Сими приемами сласть всегда можно отбить и угасить. Но коль скоро она угашена, дальнейшее ее движение пресекается. Опять придет — опять прогонится. Так день за днем. Чем дальше, тем реже и реже она появляться будет… Плод чрез неделю замечен будет… если отнюдь не давать хода сласти… сласть наконец совсем обессилеет; только не давать ей ходу… наконец совсем перестанет являться, — и восстания будут подниматься бессластные… Если вместе с сим молитва будет крепнуть и возвышаться… то во всем теле засияет трезвенная чистота, вместо прежней похотливости.
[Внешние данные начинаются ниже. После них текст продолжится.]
/-- The burst that target `k` grants (13_memory.md R376). -/
abbrev Sys2Proof.chosen (d : Dev) (k : Nat) (write : Bool) (cyc : Nat) : Option FabWait := d.winner k write cyc (d.ripe k write)

/-- The burst that its target grants as agent `m` issues the access to one word at `a`. -/
abbrev Sys2Proof.wordChosen (s : State) (tap : Bool) (m : Agent) (write : Bool) (a : Nat) (v : Word) (lock : Bool) (ecc : List EccHit) :
    Option FabWait :=
  (s.dev.targetOf a).bind (fun k =>
    chosen (issue tap (s.dev.wordReq m 0 write a v lock ecc) s.dev) k write s.dev.now)

/-- The burst `x` does not store to byte `a`, nor to a register. -/
abbrev Sys2Proof.spares (x : Option FabWait) (a : Nat) : Prop :=
  ∀ w, x = some w → w.tgt ≠ 11 ∧ engOf w.req.addr = none ∧ (w.req.write = true → outside w.req.addr w.req.size a)

/-- A store through the fabric changes the bytes of the burst that is granted alone, at a target that is no register: the unlocking write, a granted
burst and a debug write; a read changes none (13_memory.md R374, R376 to R379; 17_security_debug.md R469). -/
def Obligations.FabricStoresFrame : Prop :=
  (∀ s t m a v ecc x, s.dev.targetOf a ≠ some 11 → spares (wordChosen s false m true a v true ecc) x →
    exec (.unlockingWrite m a v ecc) s = .next t → Memory.rd8 t.mem x = Memory.rd8 s.mem x) ∧
  (∀ s t m a ecc, exec (.lockedRead m a ecc) s = .next t → t.mem = s.mem) ∧
  (∀ s t (g : Grant) x, spares (chosen (issued s g).dev g.tgt.val g.write g.cyc) x →
    exec (.fabricGrant g) s = .next t → Memory.rd8 t.mem x = Memory.rd8 s.mem x) ∧
  (∀ s t a v ecc x, s.dev.targetOf (a % 2 ^ 40) ≠ some 11 → spares (wordChosen s true .debug true (a % 2 ^ 40) v false ecc) x →
    exec (.dbgMem true a v ecc) s = .next t → Memory.rd8 t.mem x = Memory.rd8 s.mem x) ∧
  (∀ s t a v ecc, exec (.dbgMem false a v ecc) s = .next t → t.mem = s.mem)

/-- A unit that stores changes the bytes it stores to alone: the self-check its areas (13_memory.md R380), the zeroing of segments (R382), the DRAM
controller the burst it serves (R383), the pattern test its region (12_twin.md R360), a received frame its buffer, two words of its descriptor and
the host's ring (08_network.md R237, R238; 14_host_mailboxes.md R407), a transfer its external or its local range (05_virif_engines.md R167). -/
def Obligations.UnitStoresFrame : Prop :=
  (∀ s t res x, (∀ k a n, k < 14 → s.dev.checkArea k = some (a, n, true) → outside a n x) →
    exec (.selfCheck res) s = .next t → Memory.rd8 t.mem x = Memory.rd8 s.mem x) ∧
  (∀ s t n x, (∀ k ∈ zeroed s n, outside (drBase + k * s.dev.segBytes) s.dev.segBytes x) →
    exec (.drInitDone n) s = .next t → Memory.rd8 t.mem x = Memory.rd8 s.mem x) ∧
  (∀ s t r x, (∀ q, drServed s r = some q → q.write = true → outside q.addr q.data.length x) →
    exec (.dramRequest r) s = .next t → Memory.rd8 t.mem x = Memory.rd8 s.mem x) ∧
  (∀ s t good x, (∀ a, s.dev.patternAt = some a → outside a (2 ^ 20) x) →
    exec (.dramPatternTest good) s = .next t → Memory.rd8 t.mem x = Memory.rd8 s.mem x) ∧
  (∀ s t (p : Fin 3) (fr : RxFrame) i x, i ∈ [.frameReceive p fr, .streamPacketRx p fr, .metadataPacket p fr] → (∀ k rest, s.dev.net.free = k :: rest →
      outside (descBuf s.mem (s.dev.descAt k)).1 fr.bytes.length x ∧ outside (s.dev.descAt k + 4) 8 x) →
    (∀ r, s.dev.hi.ring = some r → ∀ n, n < r.count → outside (r.addr + 2048 * n) 2048 x) →
    exec i s = .next t → Memory.rd8 t.mem x = Memory.rd8 s.mem x) ∧
  (∀ s t (e : Fin 16) (c : Fin 4) waited ecc x, (∀ a, ((ctxOf s e.val).chan c.val).act = some a →
      if a.kind = 1 then outside a.ext (4 * a.n) x else ∀ i, i < a.n → outside (localAddr e.val a.y (a.word + i)) 4 x) →
    exec (.xferDone e c waited ecc) s = .next t → Memory.rd8 t.mem x = Memory.rd8 s.mem x)

/-- The registers of the descriptor pool and of the time-stamp queues act on accesses from agents 4 to 7 alone: any other agent reads 0
and its writes are ignored (08_network.md R236); the bridge alone counts the access (13_memory.md R376, R388). -/
def Obligations.DescriptorAgents : Prop :=
  ∀ s m (p : Fin 3) tx v, Serves s m → (m.num < 4 ∨ 7 < m.num) →
    let rd : Dev := granted 11 m.master false s.dev
    let wr : State := { s with dev := granted 11 m.master true s.dev }
    exec (.nbAlloc m) s = .next { s with dev := { rd with resp := ⟨[0#32], false⟩ } } ∧
    exec (.npTxdonePop m p) s = .next { s with dev := { rd with resp := ⟨[0#32], false⟩ } } ∧
    exec (.npRxrdyPop m p) s = .next { s with dev := { rd with resp := ⟨[0#32], false⟩ } } ∧
    exec (.tsQueuePop m p tx) s = .next { s with dev := { rd with resp := ⟨[0#32], false⟩ } } ∧
    exec (.nbRelease m v) s = .next wr ∧
    exec (.npTxpost m p v) s = .next wr

/-! ### The step and the whole machine -/

/-- A step takes the command at the front of the queue and is its effect on the state with the queue's rest; with no command waiting the
block idles (the model's queue and its idling: notes/assumptions/1.md). -/
def Obligations.StepTakesFront : Prop :=
  (∀ i rest s, s.pending = i :: rest → step s = exec i { s with pending := rest }) ∧
  (∀ s, s.pending = [] → step s = .next s)

/-- Every command of the table answers a next state, and none touches the queue (the model's queue: notes/assumptions/1.md;
00_scope.md R6, R13: what the part does not accept it answers or ignores). -/
def Obligations.CommandsAlwaysComplete : Prop :=
  ∀ i s, ∃ t, exec i s = .next t ∧ t.pending = s.pending

/-- The state after reset: canonical tables, no command waiting, every store 0 (13_memory.md R370), Shunt with the boot due, no debug
attach and no lock held (the choice of the instant of the release: notes/assumptions/2.md). -/
def Obligations.ResetState : Prop :=
  Sys2Proof.Inv State.reset ∧ State.reset.pending = [] ∧ (∀ a, Memory.rd8 State.reset.mem a = 0#8) ∧ Awake State.reset ∧
  State.reset.dev.mode = mShunt ∧ State.reset.dev.f F.STATUS_DP_RSTEP = 4 ∧ State.reset.dev.hi.locks = [] ∧
  State.reset.dev.fb F.STATUS_SEC_ATTACH = false ∧ State.reset.dev.ms.locks = [] ∧ State.reset.dev.ld = none

/-- From every state whose memory and fuse bank are in canonical form, a step leaves them so (13_memory.md R367; 18_variants_fuses.md R479;
the canonical form is the model's: notes/assumptions/3.md). -/
def Obligations.StepKeepsInv : Prop :=
  ∀ s t, Sys2Proof.Inv s → step s = .next t → Sys2Proof.Inv t

/-- No step unburns a fuse: a bit that reads 1 reads 1 for ever (18_variants_fuses.md R479). -/
def Obligations.FusesStayBurned : Prop :=
  ∀ s t, step s = .next t → fusesKept s.fuses t.fuses
end

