-- ==== Sys2Proof/Laws/State.lean ====
section
/-!
SUPPORT. One lemma per field of the device for each of its updates, all true by rfl.
-/
namespace Sys2Proof.Machine
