/-- FIPS 180-4: the first word of the SHA-256 of "abc". -/
theorem test_sha256_abc : (sha256 [0x61, 0x62, 0x63]).take 4 = [0xBA, 0x78, 0x16, 0xBF] := by decide +kernel

/-- The generator of P-256 lies on the curve: a signature by the key 1 is taken, and one over another digest is not. -/
theorem test_ecdsa_refuses :
    ecdsaOk 0x6b17d1f2e12c4247f8bce6e563a440f277037d812deb33a0f4a13945d898c296
      0x4fe342e2fe1a7f9b8ee7eb4a7c0f9e162bce33576b315ececbb6406837bf51f5 1 1 7 = false := by decide +kernel

/-- An address outside every region reads 0 with the error response, and nothing else changes (00_scope.md R13). -/
theorem test_unmapped : step { State.reset with pending := [.unmappedAccess .pcie false 0x90000000 0] } =
    .next { State.reset with dev := { State.reset.dev with resp := ⟨[], true⟩ } } := rfl

/-- The queue is taken from its front. -/
theorem test_front : (match step { State.reset with pending := [.idcode, .bypass] } with
    | .next t => t.pending | _ => []) = [.bypass] := by decide

/-! ### The hypothesis of the statements that ask only that the units take commands -/

theorem witness_Awake : ∃ s : State, Awake s := ⟨State.reset, by decide⟩

/-! ### States for the witnesses -/

/-- The state after reset with its device changed. -/
def up (g : Dev → Dev) : State := { State.reset with dev := g State.reset.dev }

/-- One object on CRM input 3, eight inputs and eight feeds. -/
def scene (d : Dev) : Dev :=
  (d.onGsv (fun g => { g with layout := { g.layout with objs := [3] } })).onCrm (fun c => { c with nin := 8, nout := 8 })

/-- Block 5 stands in the box: a graph of one CRM stage and one CCE stage, both running. -/
def stages (d : Dev) : Dev :=
  d.onSb (fun s => { s with
    curOk := true, gA := ⟨[⟨0, 0, 0, 0, 0, 0, 0, 0⟩, ⟨0x20000000, 0, 0, 0, 0, 0, 0, 0⟩, ⟨0x40000000, 0, 0, 0, 0, 0, 0, 0⟩], []⟩,
    insts := [⟨5, false, 0, List.replicate 3 ⟨0, .running, false, false, false, false, false⟩, false, false, false⟩] })

/-- The queue `k` with the ticket account `t`. -/
def ticket (k : Nat) (t : Ticket) (d : Dev) : Dev := d.onQ (fun q => q.put k t)

/-- Engine 15 runs; its context changed by `g`. -/
def engine (g : Engine → Engine) (d : Dev) : Dev := d.onEng 15 (fun k => g { k with run := true })

/-- Channel 3 of engine 15 carries `t`. -/
def busy (t : Xfer) : Engine → Engine := fun k => k.onCtx (fun c => c.setChan 3 { c.chan 3 with act := some t })

def slot0 : Slot := ⟨0, 0, 0, 0, 0⟩
def std0 : Std := ⟨0, 0, 0, 0, 0, slot0, slot0, 0⟩
def imm0 : Imm := ⟨31, 31, 0, 0xFFFFFFFF, 0⟩
def ctl0 : Ctl := ⟨3, 0, 1, 0, 1, 0⟩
Только хода не давать сласти. Если сласть замрет, похотливость замрет, похотливость престанет; дела же престанут, как только начнется брань со сластию, ибо они ее суть чада и ради ее делаются…


Возрасты греха


В слове Божием о грешнике вообще говорится, что он, все более и более «преуспевая на горшее» (2 Тим. 3, 13), приходит наконец «в глубину зол» (Притч. 18, 3); означаются и степени ниспадения в сию глубину, например: «он болит неправдою, зачинает болезнь и рождает беззаконие» (Пс.7, 15), или, яснее, по противоположности с мужем, ублажаемым в первом псалме, — «идет» на совет нечестивых, «останавливается» на пути грешных и, наконец, «садится» на седалище губителей (Пс. 1, 1). Последние выражения можно принять за характеристические черты греховных возрастов. Их тоже три: младенческий, юношеский, мужеский. В первом грешник только пошел в грех, во втором остановился в нем, в третьем стал распорядителем в его области.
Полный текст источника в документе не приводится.